**About this exercise**
Work through the data and report how many lines include the string "takeOwn", giving the number alone.

**Dataset records**
-- ==== Sys2Proof/Machine/Rx.lean ====
section
/-! DEFINITION. The receive MAC: a frame's start, its bytes, its end and the integrity check that follows (R21, R98, R109,
R123, R242, R247, R248, R258). -/

namespace Sys2Proof.Machine

/-- The ingress class set for a port (R113). -/
def Device.portClass (d : Device) (p : Nat) : Nat :=
  bitsOf (d.cfg (A.PARSE_PS_PCLASS (p / 32) (p % 32 / 8))).toNat (4 * (p % 8)) 4

/-- The port receives frames: up, its gallery in service, and the device forwarding (R25, R108). -/
def Device.receives (d : Device) (p : Nat) : Bool := (d.port p).up && !d.isFenced (p / 32) && d.running

/-- A peer-delay message directly after its EtherType, on a port that answers them: the offset of its PTP header (R106, R261). -/
def Device.ownPdelay (d : Device) (p : Nat) (bs : Bytes) : Option Nat :=
  if 15 ≤ bs.length ∧ beAt bs 12 2 = 0x88F7 ∧ isPdelay bs 14 ∧ d.exchOn p then some 14 else none

/-- A MAC control frame (R98). -/
def isControl (bs : Bytes) : Bool := decide (14 ≤ bs.length) && beAt bs 12 2 == 0x8808

/-- A received frame without its SecTAG, before any rewriting. -/
def Frame.plain (f : Frame) : Bytes :=
  match f.sec with
  | some k => f.raw.take 12 ++ f.raw.drop (12 + k.tag)
  | none => f.raw

/-- A frame found to be the port's own, a MAC control frame or a peer-delay message, leaves ingress unseen (R98, R261). -/
def Device.takeOwn (d : Device) (id : Nat) : Device :=
  match d.frame id with
  | none => d
  | some f =>
    if f.consumed then d
    else
      let own := match d.ownPdelay f.inPort f.raw with
        | some o => some o
        | none => if f.secOpen then none else d.ownPdelay f.inPort f.plain
      if isControl f.raw || own.isSome then
        (d.endFlight id).setFrame { f with consumed := true, ptpOfs := own }
      else d

/-- MACSEC_RX_LOOKUP once the bytes it reads are there, or the frame has ended: the SecTAG is removed (R242). -/
def Device.secTry (d : Device) (id : Nat) : Device :=
  match d.frame id with
  | none => d
  | some f =>
    if !f.secOpen ∨ (f.bytes.length < secLookupBytes ∧ !f.ended) then d
    else match d.rxLookup f.inPort f.bytes f.start f.integSeq with
      | none => d.setFrame { f with secOpen := false }
      | some k => d.setFrame { f with
          secOpen := false, sec := some k, bytes := f.bytes.take 12 ++ f.bytes.drop (12 + k.tag) }

/-- More bytes of a frame pass the receive MAC, which stops at MAX_FRAME (R98). -/
def Device.addBytes (d : Device) (id : Nat) (bs : Bytes) : Device :=
  let d := d.modFrame id fun f =>
    let bs := bs.take (f.maxFrame - f.raw.length)
    { f with
      bytes := f.bytes ++ bs
      raw := f.raw ++ bs
      got := f.got + bs.length }
  ((d.secTry id).takeOwn id)

/-- These further bytes exceed MAX_FRAME. -/
def Frame.exceeds (f : Frame) (bs : Bytes) : Bool := decide (f.maxFrame < f.raw.length + bs.length)

/-- Bytes that have come go on: to the parse that waits for them, and into the cells of copies and of the stair. -/
def Device.pushBytes (d : Device) (id : Nat) : Device :=
  let parsing := ((d.flight id).map fun x => x.phase == .parsing).getD false
  let d := if parsing then d.runParse id else d
  ((d.stairGrow id).growFrame id).readFrame id

/-- A frame longer than MAX_FRAME: receive stops there and the frame fails (R98). -/
def Device.oversized (d : Device) (f : Frame) : Device :=
  (d.portCount f.inPort 4 1).failFrame f.id 0x23

/-- FRAME_RECEIVE_START: the receive MAC of port `p` passes the first byte of a frame in cycle `c`; its first bit crossed
the balls of `lane` at `raw` (R19, R21, R113, R258). Without a valid start-of-frame delimiter it is discarded (R98). -/
def frameReceiveStart (d : Device) (p c lane : Nat) (raw : Int) (sfd : Bool) (bs : Bytes) : Device :=
  let d := d.atStage c
  if !d.receives p ∨ (d.receivingOn p).isSome then d
  else if !sfd then d.portCount p 5 1
  else
    let (clk, free, d) := d.stampAt p lane raw true
    let id := d.pkt.nextId
    let cls := d.portClass p
    let f : Frame :=
      { id := id, gal := p / 32, inPort := p, checked := false, start := d.absCyc, integSeq := d.integ.writes, tsClk := clk, tsFree := free,
        iclass := cls, maxFrame := d.maxFrame p, secOpen := F.INTEG_P_CFG_RX_MODE.get (d.integCfg p) != 0 }
    let x : Flight := { id := id, gal := p / 32, src := .port p, ready := d.absCyc, iclass := cls }
    let d := { d with pkt := { d.pkt with
      nextId := id + 1
      frames := d.pkt.frames ++ [(id, f)]
      flights := d.pkt.flights ++ [x]
      receiving := d.pkt.receiving ++ [(p, id)] } }
    let overLen := f.exceeds bs
    let d := d.addBytes id bs
    match d.frame id with
    | some f => if overLen then d.oversized f else d
    | none => d

/-- PARSE_RESUME: the frame that port `p` is receiving has more bytes, and a parse that waits for one of them resumes
(R111). -/
def parseResume (d : Device) (p c : Nat) (bs : Bytes) : Device :=
  let d := d.atStage c
  match d.receivingOn p with
  | none => d
  | some f =>
    let overLen := f.exceeds bs
    let d := d.addBytes f.id bs
    match d.frame f.id with
    | some f => if overLen then d.oversized f else d.pushBytes f.id
    | none => d

/-- A MAC control frame acts (R98, R105): pause (0x0001) and PFC (0x0101). -/
def Device.macControl (d : Device) (p : Nat) (bs : Bytes) : Device :=
  if beAt bs 14 2 = 0x0101 then pfcReceive d p (beAt bs 16 2) ((List.range 8).map fun q => beAt bs (18 + 2 * q) 2)
  else if beAt bs 14 2 = 0x0001 then pauseReceive d p (beAt bs 16 2)
  else d

/-- What follows for a packet once its frame's length and bytes are final: its late length checks, charges and statistics
(R123, R141, R209, R216, R223). -/
def Device.frameComplete (d : Device) (id : Nat) : Device :=
  match d.frame id with
  | none => d
  | some f =>
    let parsing := ((d.flight f.id).map fun x => x.phase == .parsing).getD false
    let d := if parsing then d.parseStep id else d
    let d := ((d.stairGrow id).growFrame id).readFrame id
    let d := ((d.countEnq id).settleEnd id).endMirrors id
    let d := d.completeChecks id
    let d := (d.copiesOf id).foldl (fun d c => d.correctCharge c.uid) d
    d.releaseFrame id

/-- A frame whose MAC checks have passed meets its receive channel's decision (R242): counted, dropped, or left to the ICV
check. -/
def Device.secDecide (d : Device) (id : Nat) : Device :=
  match d.frame id with
  | none => d
  | some f =>
    match f.sec with
    | none => d
    | some k =>
      let d := k.counts.foldl (fun d x => d.count (integCnt f.gal x)) d
      match k.verdict with
      | some code => d.failFrame id code
      | none =>
        if k.key.isNone then d
        else d.setFrame { f with bytes := f.bytes.take (f.bytes.length - 20) ++ f.bytes.drop (f.bytes.length - 4) }

/-- Nothing of the frame is left to check: it is not protected on receive, and PTP authentication is off (R242, R248). -/
def Device.unchecked (d : Device) (f : Frame) : Bool :=
  !(f.sec.map fun k => k.key.isSome).getD false && !d.ptpAuth f.integSeq f.inPort

/-- The symbol errors that the decoder in use corrects in a codeword; none without FEC (R99). -/
def Device.fecLimit (d : Device) (p : Nat) : Option Nat :=
  let ll := d.flag (ofPort A.PORT_PT_CFG p) F.PORT_PT_CFG_FEC_LL
  match (d.port p).fecInUse with
  | 1 => some (if ll then 4 else 7)
  | 2 => some (if ll then 8 else 15)
  | _ => none

/-- Uncorrectable codewords count, and toward RETRAIN_UNC for 1 ms (R81, R99, R109). -/
def Device.addUncorr (d : Device) (p n : Nat) : Device :=
  if n = 0 then d
  else (d.portCount p 16 n).modBring p fun b => { b with
    uncs := (b.uncs.filter fun e => d.now < e.1 + msT 1) ++ [(d.now, n)] }

/-- Codewords received on a port that is up, each with its symbol errors and how many frames it touches, from the one that ends on:
they are counted (R109), and the flag tells that an uncorrectable one, reported now or with a frame before, touches this frame (R98,
R99). -/
def Device.codewords (d : Device) (p : Nat) (cws : List (Nat × Nat)) : Device × Bool :=
  match d.fecLimit p with
  | none => (d, false)
  | some lim =>
    let bad := cws.filter fun c => lim < c.1
    let fixed := cws.filter fun c => 0 < c.1 ∧ c.1 ≤ lim
    let d := ((d.portCount p 13 cws.length).portCount p 14 fixed.length).portCount p 15 (fixed.map (·.1)).sum
    let was := (d.port p).badNext
    let d := d.modPort p fun s => { s with badNext := (bad.map (·.2 - 1)).foldl max (was - 1) }
    (d.addUncorr p bad.length, decide (0 < was) || bad.any fun c => decide (0 < c.2))

/-- FRAME_RECEIVE_END: the last bytes of port `p`'s frame. `cws` are the codewords received since the last report, each with its
symbol errors and how many frames it touches, from this one on (R98, R99, R109). -/
def frameReceiveEnd (d : Device) (p c : Nat) (bs : Bytes) (cws : List (Nat × Nat)) : Device :=
  let d := d.atStage c
  let (d, uncorr) := if (d.port p).up then d.codewords p cws else (d, false)
  match d.receivingOn p with
  | none => d
  | some f0 =>
    let id := f0.id
    let overLen := f0.exceeds bs
    let d := (d.modFrame id fun f => { f with ended := true }).endReceiving id
    let d := d.addBytes id bs
    match d.frame id with
    | none => d
    | some f =>
      let raw := f.raw
      if raw.length < 64 then (d.portCount p 3 1).failFrame id 0x24
      else if overLen then d.oversized f
      else if uncorr ∨ !fcsGood raw then (d.portCount p 2 1).failFrame id 0x22
      else if beAt raw 12 2 = 0x8808 then ((d.macControl p raw).modFrame id fun f => { f with checked := true }).releaseFrame id
      else
        let d := (d.portCount p 0 1).portCount p 1 raw.length
        let d := d.event (some (p / 32)) 0x1003 raw.length (some p) (d.evOf f 0 false)
        let d := d.secDecide id
        let d := match d.frame id with
          | some f => if d.unchecked f then d.setFrame { f with checked := true } else d
          | none => d
        d.frameComplete id

/-- ICV_CHECK_RESULT: the check of port `p`'s oldest ended frame completes (R242, R247, R248). In STRICT mode a frame whose
ICV fails is dropped, or stomped where it has begun; a PTP message waits until its parse has found it. -/
def icvCheckResult (d : Device) (p c : Nat) : Device :=
  let d := d.atStage c
  match d.pkt.frames.find? fun e => e.2.inPort = p ∧ e.2.rx ∧ e.2.ended ∧ !e.2.checked with
  | none => d
  | some (id, f) =>
    let parsing := ((d.flight id).map fun x => decide (x.pass = 0) && (x.phase == .ready || x.phase == .parsing)).getD false
    let auth := d.ptpAuth f.integSeq p
    if auth ∧ parsing then d
    else
      let (d, bad) : Device × Bool := match f.sec with
        | none => (d, false)
        | some k =>
          if k.key.isNone then (d, false)
          else if k.verifies f.raw then ((d.count (integCnt f.gal 0)).rxAdvance f.gal k, false)
          else
            let d := d.count (integCnt f.gal 1)
            (if k.strict then d.raise (galBase f.gal 9) 2 else d, k.strict)
      if bad then d.failFrame id 0x70
      else
        let (d, ok) := match f.ptpOfs with
          | some o =>
            if auth then d.ptpCheck p f.plain o f.start f.integSeq else (d, none)
          | none => (d, none)
        if ok = some false then (d.modFrame id fun f => { f with ptpOk := ok }).failFrame id 0x70
        else (d.modFrame id fun f => { f with ptpOk := ok, checked := true }).releaseFrame id

end Sys2Proof.Machine
end

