-- ==== Sys2Proof/Machine/CmdTable.lean ====
section
/-! DEFINITION. The meanings of the commands for learning, ageing, locks and table DMA (R151 to R172). -/

namespace Sys2Proof.Machine

/-- LEARN_ADMIT (R166). -/
def execLearnAdmit (cyc : Nat) (s : State) : Result :=
  s.onClock (.learnAdmit cyc) fun d => learnAdmit d cyc

/-- AGE_SWEEP_START (R168). -/
def execAgeSweepStart (s : State) : Result :=
  s.onClock .ageSweepStart fun d => ageSweepStart d

/-- REPLACE_DONE (R159). -/
def execReplaceDone (s : State) : Result :=
  s.onClock .replaceDone fun d => replaceDone d

/-- LOCK_EXPIRE (R172). -/
def execLockExpire (row : Nat) (s : State) : Result :=
  s.onClock (.lockExpire row) fun d => lockExpire d row

/-- TDMA_READ (R170). -/
def execTdmaRead (ring : Nat) (s : State) : Result :=
  s.onClock (.tdmaRead ring) fun d => tdmaRead d ring

/-- TDMA_WRITE (R170). -/
def execTdmaWrite (ring : Nat) (data : Option Bytes) (s : State) : Result :=
  s.onClock (.tdmaWrite ring data) fun d => tdmaWrite d ring data

/-- TDMA_LOCK (R172). -/
def execTdmaLock (ring : Nat) (s : State) : Result :=
  s.onClock (.tdmaLock ring) fun d => tdmaLock d ring

/-- TDMA_UNLOCK (R170). -/
def execTdmaUnlock (ring : Nat) (s : State) : Result :=
  s.onClock (.tdmaUnlock ring) fun d => tdmaUnlock d ring

end Sys2Proof.Machine
end

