-- ==== Sys2Proof/Machine/CmdTime.lean ====
section
/-! DEFINITION. The meanings of the commands for the device clock, PTP, pulses and the ledger (R252 to R276). -/

namespace Sys2Proof.Machine

/-- CLOCK_STEP_SET (R257). -/
def execClockStepSet (src : Source) (s : State) : Result :=
  s.run (.clockStepSet src) fun d => busWrite d src A.TIME_STEP_CTRL 0xF (F.TIME_STEP_CTRL_SET.put 0 1)

/-- CLOCK_STEP_ADD (R257). -/
def execClockStepAdd (src : Source) (s : State) : Result :=
  s.run (.clockStepAdd src) fun d => busWrite d src A.TIME_STEP_CTRL 0xF (F.TIME_STEP_CTRL_ADD.put 0 1)

/-- CLOCK_STEP_DONE (R257). -/
def execClockStepDone (cyc : Nat) (s : State) : Result :=
  s.onClock (.clockStepDone cyc) fun d => clockStepDone d cyc

/-- NOW_READ (R257). -/
def execNowRead (src : Source) (s : State) : Result :=
  s.run (.nowRead src) fun d => busReadStep d src A.TIME_NOW_FRAC 0xF

/-- EXT10M_LOST (R255). -/
def execExt10mLost (cyc : Nat) (s : State) : Result :=
  s.run (.ext10mLost cyc) fun d => Device.ext10m false (fun d => ext10mLost d cyc) d

/-- EXT10M_RESTORED (R255). -/
def execExt10mRestored (cyc : Nat) (s : State) : Result :=
  s.run (.ext10mRestored cyc) fun d => Device.ext10m true (fun d => ext10mRestored d cyc) d

/-- LEDGER_RECORD (R273). -/
def execLedgerRecord (cyc : Nat) (s : State) : Result :=
  s.onClock (.ledgerRecord cyc) fun d => ledgerRecord d cyc

/-- LEDGER_COPY (R275). -/
def execLedgerCopy (src : Source) (data : Word) (s : State) : Result :=
  s.run (.ledgerCopy src data) fun d => busWrite d src A.TIME_LEDGER_CTRL 0xF (F.TIME_LEDGER_CTRL_COPY.put data 1)

/-- LEDGER_COPY_DONE (R275). -/
def execLedgerCopyDone (s : State) : Result :=
  s.onClock .ledgerCopyDone fun d => ledgerCopyDone d

/-- SYNC_SEND (R264). -/
def execSyncSend (port : Nat) (cyc : Nat) (s : State) : Result :=
  s.onClock (.syncSend port cyc) fun d => syncSend d port cyc

/-- DELAY_RESP_SEND (R264). -/
def execDelayRespSend (port : Nat) (cyc : Nat) (lane : Nat) (raw : Int) (m : PtpMsg) (s : State) : Result :=
  s.onClock (.delayRespSend port cyc lane raw m) fun d => delayRespSend d port cyc lane raw m

/-- DELAY_REQ_SEND (R266). -/
def execDelayReqSend (cyc : Nat) (s : State) : Result :=
  s.onClock (.delayReqSend cyc) fun d => delayReqSend d cyc

/-- DELAY_RESP_RECEIVE (R266). -/
def execDelayRespReceive (port : Nat) (cyc : Nat) (m : PtpMsg) (s : State) : Result :=
  s.onClock (.delayRespReceive port cyc m) fun d => delayRespReceive d port cyc m

/-- SYNC_RECEIVE_SAMPLE (R266). -/
def execSyncReceiveSample (port : Nat) (cyc : Nat) (lane : Nat) (raw : Int) (m : PtpMsg) (s : State) : Result :=
  s.onClock (.syncReceiveSample port cyc lane raw m) fun d => syncReceiveSample d port cyc lane raw m

/-- FOLLOW_UP_RECEIVE (R266). -/
def execFollowUpReceive (port : Nat) (cyc : Nat) (m : PtpMsg) (s : State) : Result :=
  s.onClock (.followUpReceive port cyc m) fun d => followUpReceive d port cyc m

/-- SERVO_LOSS_TIMEOUT (R267). -/
def execServoLossTimeout (s : State) : Result :=
  s.onClock .servoLossTimeout fun d => servoLossTimeout d

/-- PPS_IN_EDGE (R272). -/
def execPpsInEdge (k : Nat) (cyc : Nat) (raw : Nat) (s : State) : Result :=
  s.onClock (.ppsInEdge k cyc raw) fun d => ppsInEdge d k cyc raw

/-- TIME_EVT_EDGE (R272). -/
def execTimeEvtEdge (k : Nat) (cyc : Nat) (raw : Nat) (rising : Bool) (s : State) : Result :=
  s.onClock (.timeEvtEdge k cyc raw rising) fun d => timeEvtEdge d k cyc raw rising

/-- EVT_FIFO_READ (R272). -/
def execEvtFifoRead (src : Source) (k : Nat) (s : State) : Result :=
  s.run (.evtFifoRead src k) fun d => busReadStep d src (A.TIME_EV_FRAC k) 0xF

/-- PPS_OUT_EDGE (R271). -/
def execPpsOutEdge (k : Nat) (cyc : Nat) (s : State) : Result :=
  s.onClock (.ppsOutEdge k cyc) fun d => ppsOutEdge d k cyc

/-- TRIGGER_ENABLE (R271). -/
def execTriggerEnable (src : Source) (k : Nat) (data : Word) (s : State) : Result :=
  s.run (.triggerEnable src k data) fun d => busWrite d src (A.TIME_TR_CTRL k) 0xF (F.TIME_TR_CTRL_EN.put data 1)

/-- TRIGGER_PULSE (R271). -/
def execTriggerPulse (k : Nat) (cyc : Nat) (s : State) : Result :=
  s.onClock (.triggerPulse k cyc) fun d => triggerPulse d k cyc

end Sys2Proof.Machine
end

**Your solution**
2